**Saved data entries**
theorem acknowledge_within (okay : Bool) (h : RunsWithin free noCue fired s) :
    RunsWithin free noCue fired (acknowledge c okay s) := by
  unfold acknowledge
  split
  · exact h
  next f hf => split <;> exact land_within _ _ h hf

theorem patchTimeout_within (h : RunsWithin free noCue fired s) : RunsWithin free noCue fired (patchTimeout c s) := by
  unfold patchTimeout
  split
  · exact h
  next f hf =>
    split
    · exact land_within _ _ h hf
    · exact h

theorem linkLost_within (h : RunsWithin free noCue fired s) : RunsWithin free noCue fired (linkLost c s) := by
  unfold linkLost
  split
  · exact h
  next f hf => exact land_within _ _ h hf

theorem relockRestore_within (h : RunsWithin free noCue fired s) :
    RunsWithin free noCue fired (relockRestore c s) := by
  unfold relockRestore
  split
  · exact promote_within h
  · split
    · split
      · exact takeOther_within _ h fun _ => rfl
      · exact h
    · exact h

/-! ## Requests forgotten and detached -/

theorem forgetPatch_within (n : Nat) (h : RunsWithin free noCue fired s) :
    RunsWithin free noCue fired (forgetPatch c n s) := by
  refine onDispatch_within h (fun k => ?_) fun ho r n hw => (h.core.shut ho).2 c r n hw
  have req : ∀ f : Flight, (if f.req.sel?.any fun t => decide (t.number = n) then { f with retired := true } else f).req =
      f.req := fun f => by split <;> rfl
  generalize s.patch[c] = d
  cases hf : d.flight <;> simp [Dispatch.holds, hf, req]

end Sys2Proof.Proofs

/-! PROOFS. What a fire, and all that follows at once from it, keeps of the run states (R30 to R45). -/

namespace Sys2Proof.Proofs

open Sys2Proof.Machine Sys2Proof.Laws

variable {free : Cue → Prop} {loose : CueNumber → Prop} {fired : Option CueNumber} {s : State}

/-! ## The clock leaves a song (R42, R65) -/

theorem abandonBeats_view (s : State) : runsView (abandonBeats s) = runsView s := rfl

theorem leaveSong_within (h : RunsWithin free loose fired s) : RunsWithin free loose fired (leaveSong s) := by
  unfold leaveSong
  extract_lets song s1 k s2
  have h2 : RunsWithin free loose fired s2 := within_of_view (runsView_clock s1 _) (within_of_view (abandonBeats_view s) h)
  clear_value s2 song
  cases song with
  | some n => exact passBarCues_within h2 n
  | none => exact h2

theorem parkClock_within (h : RunsWithin free loose fired s) : RunsWithin free loose fired (parkClock s) := by
  unfold parkClock
  extract_lets t
  have ht : RunsWithin free loose fired t := leaveSong_within h
  clear_value t
  exact within_of_view ((setClockState_view ..).trans (runsView_clock ..)) ht

theorem startSong_within (song bar lead : Nat) (h : RunsWithin free loose fired s) :
    RunsWithin free loose fired (startSong song bar lead s).1 := by
  unfold startSong
  split
  · exact h
  · exact h
  all_goals
    extract_lets s1 pos tick sub tempo k1 s2 s3 fixed produced
    have h1 : RunsWithin free loose fired s1 := by
      show RunsWithin free loose fired (if s.clock.state = .parked then s else leaveSong s)
      by_cases hp : s.clock.state = .parked
      · rw [if_pos hp]; exact h
      · rw [if_neg hp]; exact leaveSong_within h
    have h2 : runsView s2 = runsView s1 := runsView_clock s1 _
    have h3 : runsView s3 = runsView s2 := setClockState_view s2 _
    have h4 : runsView fixed.1 = runsView s3 := fixNext_view ..
    have h5 : runsView produced.1 = runsView fixed.1 := produceBeat_view ..
    have fix : RunsWithin free loose fired fixed.1 := within_of_view (h4.trans (h3.trans h2)) h1
    clear_value produced fixed
    split
    · exact fix
    · exact within_of_view h5 fix

theorem parkAction_within (h : RunsWithin free loose fired s) : RunsWithin free loose fired (parkAction s) := by
  unfold parkAction
  split <;> first | exact h | exact parkClock_within h

theorem songEnd_within (h : RunsWithin free loose fired s) : RunsWithin free loose fired (songEnd s) := by
  unfold songEnd
  split
  · exact parkClock_within h
  · exact h

/-! ## The hand-offs of a fire (R32 to R35) -/

theorem handTempo_within (c : Cue) (h : RunsWithin free loose fired s) :
    RunsWithin free loose fired (handTempo c s).1 := by
  unfold handTempo
  split
  · exact h
  · split
    · exact h
    · exact startSong_within _ _ _ h
  · exact within_of_view (holdAction_view s) h
  · exact within_of_view (releaseAction_view s) h
  · exact within_of_view (setTempoAction_view ..) h
  · exact parkAction_within h

theorem handVamp_view (c : Cue) (s : State) : runsView (handVamp c s) = runsView s := by
  unfold handVamp
  split
  · rfl
  · exact vampAction_view ..
  · exact vampRelease_view s

theorem handClick_view (s : State) (a : StationAction) : runsView (handClick s a) = runsView s := by
  unfold handClick
  split <;> rfl

/-- The requests that a cue hands over while it begins to fire are its own, of patches in the book. -/
theorem handPatches_within {c : Cue} (l : List StationAction) (h : RunsWithin free (fun k => k = c.number) fired s)
    (ho : s.cue.isOpen = true) (hl : ∀ a ∈ l, ∀ n, a.patch = some n → s.book.patch? a.chair n ≠ none) :
    RunsWithin free (fun k => k = c.number) fired (l.foldl (handPatch c) s) := by
  induction l generalizing s with
  | nil => exact h
  | cons a l ih =>
    have frame := handPatch_outside s c a
    refine ih ?_ ((outside_isOpen frame).trans ho) fun b hb n hn => ?_
    · unfold handPatch
      split
      · exact h
      next n hn =>
        split
        · refine takeRequest_within _ h (fun k => by simp [PatchReq.isOf, eq_comm]) (fun _ _ => ho)
            fun t hbook hnone => absurd ?_ (hl a (by simp) n hn)
          simpa [State.contents, PatchReq.sel?, hbook] using hnone
        · exact h
    · rw [outside_book frame]
      exact hl b (by simp [hb]) n hn

/-! ## A cue begins to fire (R35) -/

theorem beginFire_within {n : CueNumber} (h : RunsWithin free noCue none s) (ho : s.cue.isOpen = true)
    (hc : (s.book.cue? n).isSome = true)
    (hn : (s.runState n = .standby ∧ fired = some n) ∨ (s.runState n = .pending ∧ fired = none)) :
    RunsWithin free (fun k => k = n) fired (beginFire n s) := by
  have hs : RunsWithin free noCue none { s with cue := { s.cue with holdCandidate := none } } :=
    within_of_view (s := s) rfl h
  have hc' : (({ s with cue := { s.cue with holdCandidate := none } } : State).book.cue? n).isSome = true := hc
  have ho' : ({ s with cue := { s.cue with holdCandidate := none } } : State).cue.isOpen = true := ho
  have hn' : (({ s with cue := { s.cue with holdCandidate := none } } : State).runState n = .standby ∧ fired = some n) ∨
    (({ s with cue := { s.cue with holdCandidate := none } } : State).runState n = .pending ∧ fired = none) := hn
  unfold beginFire
  dsimp only
  generalize ({ s with cue := { s.cue with holdCandidate := none } } : State) = t at hs hc' ho' hn'
  refine failed_within ⟨setRun_core hs.core hc' (by simp) (fun k hk => by simp [hk]) (fun _ => by simp), ?_⟩
  rcases hn' with ⟨hst, rfl⟩ | ⟨hp, rfl⟩
  · have run := runState_setRun hs.core ho' hc' .firing
    have ht := setRun_edits n .firing t
    have stands : t.cue.standby = some n := ((hs.standby.only ho' n).1 hst).1
    refine ⟨by rw [ht.isOpen, ho']; simp, fun _ k => ?_, fun k hk => ?_, fun k hk => ⟨fun e he => ?_, n, ?_, .inl ?_⟩⟩
    · rw [run, ht.standby, stands]
      by_cases hk : k = n
      · simp [hk]
      · have := hs.standby.only ho' k
        rw [stands] at this
        simp [hk, this, Ne.symm hk]
    · rw [ht.book]
      exact hs.standby.cue k (ht.standby ▸ hk)
    · cases hk
      rw [ht.entry, if_pos rfl] at he
      obtain ⟨e', -, rfl⟩ := Option.map_eq_some_iff.1 he
      rfl
    · rw [ht.standby, stands]
    · exact Option.some.inj hk
  · exact setRun_standbyOf hs.standby hs.core hc' (by simp) (by simp [hp])

/-! ## The whole fire (R32, R43) -/

theorem startGuard_view (s : State) : runsView (startGuard s) = runsView s := rfl

theorem startFollow_view (n : CueNumber) (s : State) : runsView (startFollow n s).1 = runsView s := by
  unfold startFollow
  split
  · rfl
  · split
    · dsimp only
      split
      · split
        · rfl
        · split
          · rfl
          · split <;> rfl
      · rfl
    · rfl

theorem flag_view (g : EventFlag) (s : State) : runsView (flag g s) = runsView s := rfl

/-- What a fire for a cause asks of the cue: the standby by a GO, the held cue by a GO, or a PENDING cue that is no GO cue
by a trigger or timer (R30, R41, R44). -/
def Ready (cause : FireCause) (n : CueNumber) (c : Cue) (s : State) : Prop :=
  match cause with
  | .standby => s.runState n = .standby
  | .held => s.runState n = .pending
  | .timed => s.runState n = .pending ∧ c.isGo = false

/-- The standby that a fire for a cause takes. -/
def takenBy (cause : FireCause) (n : CueNumber) : Option CueNumber := if cause = .standby then some n else none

**Task details**
Using only the entries above, output the line with "(R42, R65) -/", the line with "theorem leaveSong_within (h", and all lines between them, exactly as they stand.

**Result**
/-! ## The clock leaves a song (R42, R65) -/

theorem abandonBeats_view (s : State) : runsView (abandonBeats s) = runsView s := rfl

theorem leaveSong_within (h : RunsWithin free loose fired s) : RunsWithin free loose fired (leaveSong s) := by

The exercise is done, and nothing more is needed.